官术网_书友最值得收藏!

3.Experiment

The MOCHA-TIMIT corpus,which has synchronized acoustic-articulatory information,is used in the experiment.It includes one male speaker (msak0) and one female speaker (fsew0),each uttering 460 TIMIT sentences.Electromagnetic receiver coils are attached to 9 articulators in the midsagittal plane.They are velum (V),tongue dorsum (TD),tongue blade (TB),tongue tip (TT),lower jaw (LJ),upper lip (UL),lower lip (LL),and the references (REF) on nose ridge and upper jaw.The x and y coordinates are recorded,providing a total 18 channels of articulatory information.The data of the male subject (msak0) is used in this paper.Among those coils,the trajectories of V,TD,TB,TT,LJ,LL and UL are used in our experiment.The sampling frequencies are 16,000Hz for acoustic signal and 500Hz for the articulatory signal,respectively.

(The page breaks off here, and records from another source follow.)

/-- What the decoder reads is a well-formed instruction. It has read at least one byte of what it was given, and those
bytes alone decide what the instruction is: whatever other bytes follow them, it is the same one and they are left. -/
def Obligations.DecoderReadsOneWellFormedInstruction : Prop :=
  ∀ (d : OpSize) (bs rest : List Byte) (i : Instr), decode d bs = .done i rest →
    i.wellFormed = true ∧
    ∃ used : List Byte, used ≠ [] ∧ bs = used ++ rest ∧ ∀ other : List Byte, decode d (used ++ other) = .done i other

/-- A prefix F2H or F3H, wherever it stands among the prefixes, makes the decoder refuse the instruction: the spec's own
decision D22, and for other instructions than CMPS the model's (log 15). -/
def Obligations.RepeatPrefixIsRefused : Prop :=
  ∀ (d : OpSize) (before rest : List Byte) (b : Byte),
    (∀ p ∈ before, p ∈ [(0xF0 : Byte), 0xF2, 0xF3, 0x26, 0x2E, 0x36, 0x3E, 0x64, 0x65, 0x66, 0x67]) →
    b ∈ [(0xF2 : Byte), 0xF3] → decode d (before ++ b :: rest) = .rep

/-- The encodings of 30_encoding.md R139 that are undefined in every mode: BOUND, CMPXCHG8B and the far CALL with a
register where memory is required, and the reserved extensions of the groups FF, FE, 0F BA and 0F C7. Five bytes after a
ModR/M byte hold any operand. -/
def Obligations.ReservedEncodingsAreUndefined : Prop :=
  ∀ (d : OpSize) (m : Byte) (rest : List Byte), 5 ≤ rest.length →
    (m.extractLsb' 6 2 = 3 → decode d (0x62 :: m :: rest) = .undefined) ∧
    (m.extractLsb' 6 2 = 3 → decode d (0x0F :: 0xC7 :: m :: rest) = .undefined) ∧
    (m.extractLsb' 6 2 = 3 → m.extractLsb' 3 3 = 3 → decode d (0xFF :: m :: rest) = .undefined) ∧
    (m.extractLsb' 3 3 = 7 → decode d (0xFF :: m :: rest) = .undefined) ∧
    (2 ≤ (m.extractLsb' 3 3).toNat → decode d (0xFE :: m :: rest) = .undefined) ∧
    ((m.extractLsb' 3 3).toNat < 4 → decode d (0x0F :: 0xBA :: m :: rest) = .undefined) ∧
    (m.extractLsb' 3 3 ≠ 1 → decode d (0x0F :: 0xC7 :: m :: rest) = .undefined)

/-- What decodes after a LOCK prefix carries the lock and has a memory destination. Every other instruction is undefined
after it: those outside the lockable set, whatever their operands, and the lockable ones, ADC, ADD, AND, BTC, BTR, BTS,
CMPXCHG and DEC, with a register destination. That the lockable set is this one is the spec's decision D23. -/
def Obligations.LockNeedsMemoryDestination : Prop :=
  ∀ (d : OpSize) (rest : List Byte),
    (∀ (bs : List Byte) (i : Instr), decode d (0xF0 :: bs) = .done i rest → i.locked = true ∧ i.wellFormed = true) ∧
    ∀ i : Instr, NotLockable i → i.wellFormed = true → decode d (0xF0 :: encode d i ++ rest) = .undefined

Figure 2 The positions of the EMA coils on the speaker's articulators

In preparing the experiment,the speech is segmented into frames by a Hanning window with the length of 25ms.Each speech frame is encoded by the log-energy and 12th-order MFCCs augmented with their delta and deltadeltas.The frame shift between consecutive frames is 10ms.The EMA data are smoothed with a Savitzky-Golay filter with the order of 3 and frame size of 21,and down-sampled to 100Hz to match the frame-rate of he acoustic features.

In our experiments we use a context window of 7 consecutive frames of acoustics feature as the input.As for the output,we use the EMA frame at the time instant corresponding to the middle frame of the contextual acoustic feature.The data is randomly partitioned into three sets:A validation set (45 utterances),a testing set comprising (45 utterances),and a training (370 utterances).Both EMA and MFCC feature vectors are normalized by subtracting their global mean and dividing by their standard deviation of each dimension,respectively.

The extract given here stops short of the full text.